Парадокс это, впрочем, кажущийся. У романтиков сомнение по-прежнему оттеняет веру, только сомнение и вера поменялись местами. Рабле, Свифт, Вольтер рядом с традиционной верой поставили новоявленное сомнение, романтики же рядом с утвердившимся сомнением поставили возрожденную веру. Наука научила их сомневаться, но они уже сомневались в самой науке, — во всяком случае, в науке предшествующего столетия. Эта оппозиция тем понятнее, что романтики имели перед собой тип научного мышления сугубо рациональный, резко отграниченный от эмоциональной сферы.
Первая и для некоторых стран наиболее острая реакция против просветительского подхода к природе возникла еще в период предромантизма. Произведения предромантиков отражали, по словам В. М. Жирмунского и Н. А. Сигал, «глубокую неудовлетворенность тем прямолинейным и механическим объяснением мира, которое давала современная рационалистическая философия... Возникают первые, наивные и неумелые попытки понять мир в его динамике, раскрыть таинственные и сложные связи человека с окружающей его живой и неживой природой, разрешить загадку случайности и необходимости, сцепления причин и следствий в природе и истории. Старый картезианский принцип “разделения трудностей”, рационалистического анализа сложных явлений сменяется поисками целостного объяснения мира и человека... Одновременно появляются первые проблески интереса к подсознательной сфере, делаются попытки понять и объяснить человека в его целостности, преодолеть метафизический дуализм души и тела, утверждаемый картезианской философией»[58]
Создавая свой мир, романтики обратились к тем источникам чудесного, которые в изобилии представляли средние века. Но наивный синкретизм восприятия давно был утрачен. Сильфидам, эльфам, «духам стихий» предстояло воспрянуть к жизни на исходе рационалистического, привыкшего все подвергать сомнению, века. И они не могли вернуться из небытия в своем прежнем виде. Они подвергаются интенсивной эстетизации и уже в новом качестве переходят в область фантастики.
Время не могло не наложить свою печать на характер восприятия чудесного, и стоило кому-либо из писателей предромантизма переусердствовать, настаивая на «подлинности» изображаемых им духов и инферналий, это производило неблагоприятное впечатление. «Характер сверхъестественных механизмов в “Замке Отранто” может вызвать некоторые возражения, — писал Вальтер Скотт в своей рецензии на роман одного из зачинателей предромантизма, Хореса Уолпола. — Эти “механизмы” приводятся в движение и вмешиваются в ход событий, пожалуй, слишком часто и оказывают такое настойчивое, непрерывное давление на чувства читателя, что, того и гляди, могут ослабить упругость пружины, на которую они должны воздействовать. Внутренние возможности симпатического отклика на рассказ о чудесах у читателя нового времени существенно понижены современными привычками и воспитанием... Громоздя чудеса на чудеса, мистер Уолпол рискует вызвать самый нежелательный для него результат — пробудить la raison froide, тот холодный здравый смысл, который он по справедливости считал злейшим врагом искомого им эффекта»[59]

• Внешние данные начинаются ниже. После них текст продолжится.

theorem deliver_values {body : Issue → State → Act} {u : VUse} {r : Nat → Rounded} {v : Nat → Nat} {fl : Nat → W32}
    (he : Machine.exec i s = runWord i body s) (hb : body is s = deliver s is u (is.over r)) (hn : u.n = 1 ∨ u.n = 2)
    (hv : ∀ L, (r L).1 = v L) (hf : ∀ L, (r L).2 = fl L) (h : s.ready i = some is) :
    VectorDone i s is u v (unionFlags ((lanesOf is.mask).map fl)) :=
  deliver_lanes he hb hn (fun L _ => Prod.ext (hv L) (hf L)) h

theorem deliver_done {body : Issue → State → Act} {u : VUse} {r r' : Nat → Rounded} (he : Machine.exec i s = runWord i body s)
    (hb : body is s = deliver s is u (is.over r)) (hn : u.n = 1 ∨ u.n = 2) (hr : ∀ L, r L = r' L) (h : s.ready i = some is) :
    VectorDone i s is u (fun L => (r' L).1) (unionFlags ((lanesOf is.mask).map (fun L => (r' L).2))) :=
  deliver_values he hb hn (fun L => congrArg Prod.fst (hr L)) (fun L => congrArg Prod.snd (hr L)) h

end

theorem useD_n (d : VOp) (wide : Bool) : (useD d wide).n = 1 ∨ (useD d wide).n = 2 := by cases wide <;> simp [useD]

/-! ### To nearest even nothing is drawn (R297) -/

theorem toGrid_rne (neg : Bool) (m : Nat) (e : Int) (sticky : Bool) (q : Int) (odd : Nat → Bool) (d : Draw) :
    toGrid .rne neg m e sticky q odd d = toGrid .rne neg m e sticky q odd {} := rfl

theorem Fmt.round_rne (f : Fmt) (x : XVal) (d : Draw) : f.round x .rne d = f.round x .rne {} := by
  cases x <;> rfl

theorem Fmt.apply_rne (f : Fmt) (op : FOp) (d : Draw) (vs : List Nat) : f.apply op .rne d vs = f.apply op .rne {} vs := by
  cases op
  case add => simp only [Fmt.apply, Fmt.fadd, Fmt.round_rne f _ d]
  case sub => simp only [Fmt.apply, Fmt.fsub, Fmt.fadd, Fmt.round_rne f _ d]
  case mul => simp only [Fmt.apply, Fmt.fmul, Fmt.round_rne f _ d]
  case fma => simp only [Fmt.apply, Fmt.ffma, Fmt.round_rne f _ d]
  case div => simp only [Fmt.apply, Fmt.fdiv, Fmt.round_rne f _ d]
  case sqrt => simp only [Fmt.apply, Fmt.fsqrt, Fmt.round_rne f _ d]

/-- Settles O7: the words run `fpBody`, and those without a rounding mode draw nothing. -/
theorem floatResults : Obligations.FloatResults := by
  unfold Obligations.FloatResults
  intro s is t x y op rm sids a b d lane flags done
  have hrne : ∀ (o : FOp) (sids : SOp) (L : Nat) (vs : List Nat),
      eachElem t (fun h es => (fmtOfTy t).apply o .rne (s.drawOf is sids L h) es) vs = lane o vs := fun o sids L vs => by
    simp only [Fmt.apply_rne _ o (s.drawOf _ _ _ _)]
    rfl
  refine ⟨deliver_done rfl rfl (useD_n ..) fun L => hrne .add _ L _, deliver_done rfl rfl (useD_n ..) fun L => hrne .sub _ L _,
    deliver_done rfl rfl (useD_n ..) fun L => hrne .mul _ L _, deliver_done rfl rfl (useD_n ..) fun L => hrne .fma _ L _,
    deliver_done rfl rfl (useD_n ..) fun L => hrne .div _ L _, deliver_done rfl rfl (useD_n ..) fun L => hrne .sqrt _ L _,
    deliver_done rfl rfl (useD_n ..) fun L => ?_⟩
  cases op <;> rfl

/-! ### Order (R302) -/

theorem snanFlag_pair (f : Fmt) (a b : Nat) : snanFlag f [a, b] = if f.isSnan a || f.isSnan b then fNV else 0 := by
  simp [snanFlag, flagIf]

theorem Fmt.fmm_eq (f : Fmt) (mx : Bool) (a b : Nat) : f.fmm mx a b =
    let nv : W32 := if f.isSnan a || f.isSnan b then fNV else 0
    if f.isNan a && f.isNan b then (f.canonNan, nv) else if f.isNan a then (b, nv) else if f.isNan b then (a, nv)
    else if (if mx then decide (f.key a < f.key b) else decide (f.key b < f.key a)) then (b, nv) else (a, nv) := by
  rw [Fmt.fmm, snanFlag_pair]
  cases mx <;> simp only [Bool.false_eq_true, if_false, if_true, decide_eq_true_eq] <;> split_ifs <;> rfl

/-- A comparison has no outcome exactly where a NaN takes part. -/
theorem XVal.cmp_eq_none (x y : XVal) : x.cmp y = none ↔ x = .nan ∨ y = .nan := by
  cases x <;> cases y <;> simp [XVal.cmp]

theorem Fmt.cmp_eq_none (f : Fmt) (a b : Nat) : (f.decode a).cmp (f.decode b) = none ↔ (f.isNan a || f.isNan b) = true := by
  simp [XVal.cmp_eq_none, Fmt.isNan]

/-- What R302's conditions ask of an outcome of the comparison. -/
theorem Fmt.fcmp_holds (f : Fmt) (c : FCond) (a b : Nat) :
    let is := fun (o : Ordering) => decide ((f.decode a).cmp (f.decode b) = some o)
    (f.fcmp c a b).1 = match c with
      | .un => f.isNan a || f.isNan b
      | .ord .eq => is .eq | .ord .ne => !is .eq | .ord .lt => is .lt | .ord .le => is .lt || is .eq
      | .ord .gt => is .gt | .ord .ge => is .gt || is .eq := by
  cases c with
  | un => rfl
  | ord k =>
    simp only [Fmt.fcmp]
    cases h : (f.decode a).cmp (f.decode b) with
    | none => cases k <;> rfl
    | some o => cases k <;> cases o <;> rfl

theorem Fmt.fcmp_flag (f : Fmt) (c : FCond) (a b : Nat) :
    (f.fcmp c a b).2 = if (match c with
      | .un | .ord .eq | .ord .ne => f.isSnan a || f.isSnan b
      | _ => f.isNan a || f.isNan b) then fNV else 0 := by
  have hf : ∀ k, (f.fcmp (.ord k) a b).2 =
      if (k != .eq && k != .ne : Bool) then flagIf (f.isNan a || f.isNan b) fNV else snanFlag f [a, b] := fun k => by
    simp only [Fmt.fcmp]
    cases (f.decode a).cmp (f.decode b) <;> rfl
  cases c with
  | un => exact snanFlag_pair f a b
  | ord k => rw [hf]; cases k <;> first | exact snanFlag_pair f a b | rfl

theorem mget_over {α : Type} (ls : List Nat) (f : Nat → α) {L : Nat} (h : L ∈ ls) : mget (ls.map (fun L => (L, f L))) L = some (f L) := by
  induction ls with
  | nil => simp at h
  | cons a ls ih =>
    rw [List.map_cons, mget]
    split
    · next e => rw [e]
    · next e => exact ih ((List.mem_cons.1 h).resolve_left (Ne.symm e))

theorem Issue.mgetD_over {α : Type} (is : Issue) (f : Nat → α) (d : α) {L : Nat} (h : L ∈ lanesOf is.mask) :
    mgetD (is.over f) L d = f L := by
  rw [Issue.over, mgetD, mget_over _ f h]
  rfl

/-- Only the issuing lanes' values count. -/
theorem PredDone.congr_lanes {i : Instr} {s : State} {is : Issue} {pd : Nat} {b c : Nat → Bool} {f : W32} (h : PredDone i s is pd b f)
    (hb : ∀ L ∈ lanesOf is.mask, b L = c L) : PredDone i s is pd c f := by
  obtain ⟨t, ht, hl, hr⟩ := h
  refine ⟨t, ht, fun L hL => ?_, hr⟩
  rw [hl L hL]
  split
  · exact hb L (lanesOf_mem.2 ⟨hL, ‹_›⟩)
  · rfl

.Нельзя сказать, что предромантические писатели сами не ощущали, что волшебство, к их огорчению, «должно знать свое место». Тот же Хорес Уолпол писал в предисловии к «Замку Отранто», что он желает совместить в своем произведении многие достоинства средневекового романа, где, однако, «все было... неправдоподобным», с романом современным, который «всегда имеет своей целью верное воспроизведение природы».
Эта верность природе должна была быть достигнута с помощью героев, которым полагалось «думать, говорить и поступать так, как естественно было бы для всякого человека, оказавшегося в необычайных обстоятельствах»[60]
. Еще дальше пошла ближайшая продолжательница Уолпола Клара Рив, изобразившая фантастические события своего «Старого английского барона» (1777) в таком духе, что при желании они поддавались рациональному объяснению. Шедевр Анны Радклиф «Удольфские тайны» кончался разоблачением тайн, сыгравших такую большую роль в судьбе героини. И все же многие художественные несообразности английских предромантиков бросались в глаза. «Холодный здравый смысл» был условием фантастичности их романов, но он вместе с тем предательски оттенял условность этой фантастики.Предромантическая проза при всем желании не могла порвать с Просвещением. Симбиоз мистики и «холодного здравого смысла», который производит такое странное впечатление в произведениях английских предромантиков, был вместе с тем по-своему неизбежен.
Здравый смысл, разумеется, теряет при этом многие из тех качеств, которыми он обладал у просветителей. С утратой цельного просветительского взгляда на мир здравый смысл становится выражением прагматизма, словно предвосхищая Жюля Верна.